Great, but what's a U.S. congressman to the Potter County health inspector? The inspector is due in two hours, says Dochterman, but the electrician needs four hours to finish running a new line to the hot-dog griddle. If the griddle isn't hot, the stadium won't pass. Is there any way to put this guy off for a couple of hours?

"Hold a minute, will you," says Theodore. He calls Judge Art Ware in Potter County.

"Shit," says the judge after he's been briefed. "You're not gonna be ready for the game, are you?"

"Just a little flex in the system is what we're looking for," says Theodore. Then in a stage whisper: "Judge Ware's throwing out the first pitch. He doesn't want to miss that."

The judge gets the message. "Super-duper," says Theodore, and relays the good news to Dochterman. Then, "Anything else?"

"I'm writing checks like it's going out of style."

Don't worry, is Theodore's thrust. "In 48 hours you'll have more money than you'll know what to do with."

The strike that shut down major-league baseball in August -- alienating fans and exposing grave weaknesses in the way the industry behemoths operate -- was, if anything, a boost for the country's 227 minor-league teams. It brought them expanded coverage in big-city dailies and bonus exposure on radio and television, and helped them sell more tickets.

But neither that strike nor the four that preceded it were the cause of the growing popularity of the minor leagues. In fact, both the major-league squabbling and the minor-league boom are products of the same root cause: the fundamental change over the past two decades in the business of major-league baseball. Television rights, free agency, and talk of salary caps and revenue sharing have all created a very different marketplace for the major leagues. It's a change that has turned off many of the big-league game's primary customers -- the fans who come out to the ballpark, still the greatest single source of revenues for most teams -- and has sent them in search of alternatives.

Minor-league attendance has been building without interruption, in and out of strikes, for the past decade -- from 17 million in 1984 to 32 million this past summer. Along the way, franchise values have risen stunningly. As recently as 15 years ago, some minor-league teams could be had for little more than a willingness to take on existing debt. Today prices range from $500,000 for a short-season rookie club to more than $10 million for a top class-AAA franchise.

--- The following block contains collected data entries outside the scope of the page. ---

-- ==== Sys2Proof/Machine/Map.lean ====
section
/-! DEFINITION. Machine/Map.lean: sparse storage. Registers, lanes, stacks, buffers, tables and memory are lists of key
and value pairs in one canonical form: keys strictly rising, and no entry equal to what an unlisted key reads as. The
reset contents are a function of the key, given at each use. Bit and byte helpers stand here too. -/
namespace Sys2Proof.Machine

/-- A sparse map from keys to values. -/
abbrev SMap (α : Type) := List (Nat × α)

/-- The entry of a key, if one is listed. -/
def SMap.find? {α : Type} : SMap α → Nat → Option α
  | [], _ => none
  | (k', v) :: m, k => if k = k' then some v else SMap.find? m k

/-- What a key reads as: its entry, or its reset contents `d k`. -/
def SMap.get {α : Type} (d : Nat → α) (m : SMap α) (k : Nat) : α := (m.find? k).getD (d k)

/-- Put an entry where its key belongs. -/
def SMap.insert {α : Type} : SMap α → Nat → α → SMap α
  | [], k, v => [(k, v)]
  | (k', v') :: m, k, v =>
    if k < k' then (k, v) :: (k', v') :: m else if k = k' then (k, v) :: m else (k', v') :: SMap.insert m k v

/-- Remove a key. -/
def SMap.erase {α : Type} : SMap α → Nat → SMap α
  | [], _ => []
  | (k', v') :: m, k => if k = k' then SMap.erase m k else (k', v') :: SMap.erase m k

/-- Write a key. Writing its reset contents removes the entry. -/
def SMap.set {α : Type} [DecidableEq α] (d : Nat → α) (m : SMap α) (k : Nat) (v : α) : SMap α :=
  if v = d k then SMap.erase m k else SMap.insert m k v

/-- Remove the keys from `lo` to `lo + n − 1`: storage zeroed as a range. -/
def SMap.clear {α : Type} (m : SMap α) (lo n : Nat) : SMap α :=
  m.filter fun e => !(decide (lo ≤ e.1) && decide (e.1 < lo + n))

/-- The entries from `lo` to `lo + n − 1`, with keys counted from `lo`. -/
def SMap.slice {α : Type} (m : SMap α) (lo n : Nat) : SMap α :=
  (m.filter fun e => decide (lo ≤ e.1) && decide (e.1 < lo + n)).map fun e => (e.1 - lo, e.2)

/-- Every key of the list is above `k`, and keys rise strictly from it. -/
def SMap.sortedFrom {α : Type} : Nat → SMap α → Bool
  | _, [] => true
  | k, (k', _) :: m => decide (k < k') && SMap.sortedFrom k' m

/-- Keys rise strictly. -/
def SMap.sorted {α : Type} : SMap α → Bool
  | [] => true
  | (k, _) :: m => SMap.sortedFrom k m

/-- The canonical form. -/
def SMap.wf {α : Type} [DecidableEq α] (d : Nat → α) (m : SMap α) : Bool :=
  SMap.sorted m && m.all fun e => !(decide (e.2 = d e.1))

/-- Zero at every key. -/
def zeros {n : Nat} : Nat → BitVec n := fun _ => 0

/-- The canonical form of memory: addresses rise strictly, and no byte is listed that reads as an unlisted one does. -/
def Memory.wf (m : SMap Byte) : Bool := SMap.wf zeros m

/-- Put back a slice of bytes at `lo`, in place of the `n` bytes there; of two entries for a key the first counts. -/
def SMap.unslice (m : SMap Byte) (lo n : Nat) (part : SMap Byte) : SMap Byte :=
  part.reverse.foldl (fun m e => SMap.set zeros m (lo + e.1) e.2) (SMap.clear m lo n)

/-- The lanes of a wave (R16). -/
def laneList : List Nat := List.range 128

/-- Write `f i` at key `base + i` for every lane `i` of the mask. -/
def SMap.setLanes (m : SMap W32) (base : Nat) (mask : Mask) (f : Nat → W32) : SMap W32 :=
  laneList.foldl (fun m i => if mask.getLsbD i then SMap.set zeros m (base + i) (f i) else m) m

/-- The lowest lane of a mask, 128 if there is none. -/
def lowestLane (m : Mask) : Nat := (laneList.find? fun i => m.getLsbD i).getD 128

/-- The mask of the lanes that `p` holds for. -/
def laneMask (p : Nat → Bool) : Mask :=
  laneList.foldl (fun m i => if p i then m ||| ((1 : Mask) <<< i) else m) 0

/-- The number of ones in a word of any width. -/
def popcount {n : Nat} (x : BitVec n) : Nat := ((List.range n).filter fun i => x.getLsbD i).length

/-- The value of little-endian bytes (R3). -/
def leValue : List Byte → Nat
  | [] => 0
  | b :: bs => b.toNat + 256 * leValue bs

/-- The `n` little-endian bytes of a value (R3). -/
def leBytes : Nat → Nat → List Byte
  | 0, _ => []
  | n + 1, v => BitVec.ofNat 8 v :: leBytes n (v / 256)

/-- Bits `lo` to `lo + n − 1` of a natural number. -/
def bitsOf (v lo n : Nat) : Nat := v / 2 ^ lo % 2 ^ n

/-- Sign extension of the low `n` bits of a natural number to 64 bits. -/
def sext (n v : Nat) : Word := (BitVec.ofNat n v).signExtend 64

end Sys2Proof.Machine
end

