-- ==== Sys2Proof/Machine/State.lean ====
section
/-! DEFINITION. Machine/State.lean: what the VX9 holds, as plain data: the waves with their registers and slots, the
banks, the cores, the partitions, the system configuration window, memory, the front ends, the engines, and the model's
own schedule of choices. A hardware wave is named by its WAVEID (R20), a bank by 2 × core + bank, a core by its package
index 64d + 8c + n (R8). -/
namespace Sys2Proof.Machine

/-- Trap causes (R284). -/
inductive Cause where
  | ill | priv | miss | fmask | latch | xvop | xvpriv | xvund | xvovf | malign | spbound | bufbound | prot | xlate
  | poison | caplim | capill | caprec | ovftrap | divstk | timing | quar | swtrap | machine
deriving DecidableEq, Repr

/-- The vector pipes (R7). -/
inductive Pipe where
  | vp0 | vp1
deriving DecidableEq, Repr

/-- What an instruction issues on (R31). -/
inductive IssueUnit where
  | vector (p : Pipe)
  /-- An XV: the pipe, and the XV unit (R151). -/
  | xv (p : Pipe)
  | scalar | memory | engine
deriving DecidableEq, Repr

/-- The open latch chain of a slot (R29): the head's address, the pipe that it issued on (R345), how many members have
issued, which vector registers they read (bit n is vn), and whether the head wrote a register it read (R295). -/
structure Chain where
  head : Word
  pipe : Pipe
  count : Nat
  reads : BitVec 64
  headBad : Bool
deriving DecidableEq, Repr

/-- An operation of major 0x33, 0x34 or ICINV whose slot is parked until it completes (R303, R244, R173); the operands
are those read at issue. -/
inductive SlotOp where
  | tlbinv (va n : Nat)
  | xlreplay (vf : Nat)
  | banksw (a : Word)
  | spill (a b : Word)
  | fill (a b : Word)
  | migr (a b : Word)
  /-- ICINV counts its scope from the core that issued it (R333). -/
  | icinv (scope : Scope) (core va n : Nat)
deriving DecidableEq, Repr

/-- Why a live slot issues nothing (R32, R47). -/
inductive Park where
  | none
  /-- MWAIT (R172): its register, its length, the address and width, and the cycle of its timeout if it has one. -/
  | mwait (t : SReg) (len : Nat) (addr : Word) (wide : Bool) (deadline : Option Nat)
  /-- BARWAIT and BARSYNC (R176). -/
  | barwait (rv : Nat) (gen : BitVec 32)
  /-- AWWAIT (R177): the word, the generation it waits to leave, the destination register, and the later generation that a
  write had brought by the time the wave's context was saved. -/
  | awwait (addr : Word) (gen : BitVec 32) (d : SReg) (found : Option (BitVec 32))
  /-- An access parked on granules, by base address and size code (R47, R48). -/
  | granule (gs : List (Nat × Nat))
  /-- The issuing slot of an S-level operation. -/
  | op (o : SlotOp)
deriving DecidableEq, Repr

/-- A PC slot (R22). `xvres` is the mask of an XV to re-issue in resumption form (R283) with the lanes that resume at
step 1. -/
structure Slot where
  live : Bool
  pc : Word
  mask : Mask
  depth : BitVec 8
  waiting : Bool
  park : Park
  chain : Option Chain
  latches : SMap W32
  xvres : Option (Mask × Mask)
deriving DecidableEq, Repr
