-- ==== Sys2Proof/Machine/Flags.lean ====
section
/-! DEFINITION. Machine/Flags.lean: truth values and conditions. The VX9 has no flags register: a comparison writes a
scalar, a mask, or decides a branch (R103, R112, R115, R129). -/
namespace Sys2Proof.Machine

/-- 1 for true, 0 for false (R103). -/
def flag (b : Bool) : Word := if b then 1 else 0

/-- The conditions of BZ on S[sa] read as i64 (R112). -/
inductive BzCond where
  | eqz | nez | ltz | gez | lez | gtz
deriving DecidableEq, Repr

def BzCond.holds (c : BzCond) (a : Word) : Bool :=
  match c with
  | .eqz => a == 0
  | .nez => a != 0
  | .ltz => a.slt 0
  | .gez => !a.slt 0
  | .lez => a.slt 0 || a == 0
  | .gtz => !(a.slt 0 || a == 0)

/-- The uniform branches on t := m AND K[k] (R115). -/
inductive BuCond where
  | any | all | none
deriving DecidableEq, Repr

def BuCond.holds (c : BuCond) (m t : Mask) : Bool :=
  match c with
  | .any => t != 0
  | .all => t == m
  | .none => t == 0

/-- The integer comparisons of VCMP on a lane (R129). -/
def cmpInt (c : VCond) (a b : W32) : Option Bool :=
  match c with
  | .eq => some (a == b)
  | .ne => some (a != b)
  | .lt => some (a.slt b)
  | .le => some (!b.slt a)
  | .gt => some (b.slt a)
  | .ge => some (!a.slt b)
  | .ltn => some (a.ult b)
  | .len => some (!b.ult a)
  | .gtn => some (b.ult a)
  | .gen => some (!a.ult b)
  | _ => none

end Sys2Proof.Machine
end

Major-league baseball has been eyeing those developments with growing interest. The latest player-development contract, the document that governs relations between big-league clubs and their minor-league affiliates, was signed in 1991. In it, the majors took the first steps toward turning a research-and-development expense into a new source of revenues. They won a 5% cut of the minors' ticket sales, folded minor-league merchandisers into major-league baseball's group licensing operation, and set strict new standards for facilities that have meant higher operating costs for minor-league owners. "The minors caved in completely because no one was willing to say, 'We'll take a walk," says Miles Wolff, part owner of North Carolina's Burlington Indians and an opposition ringleader.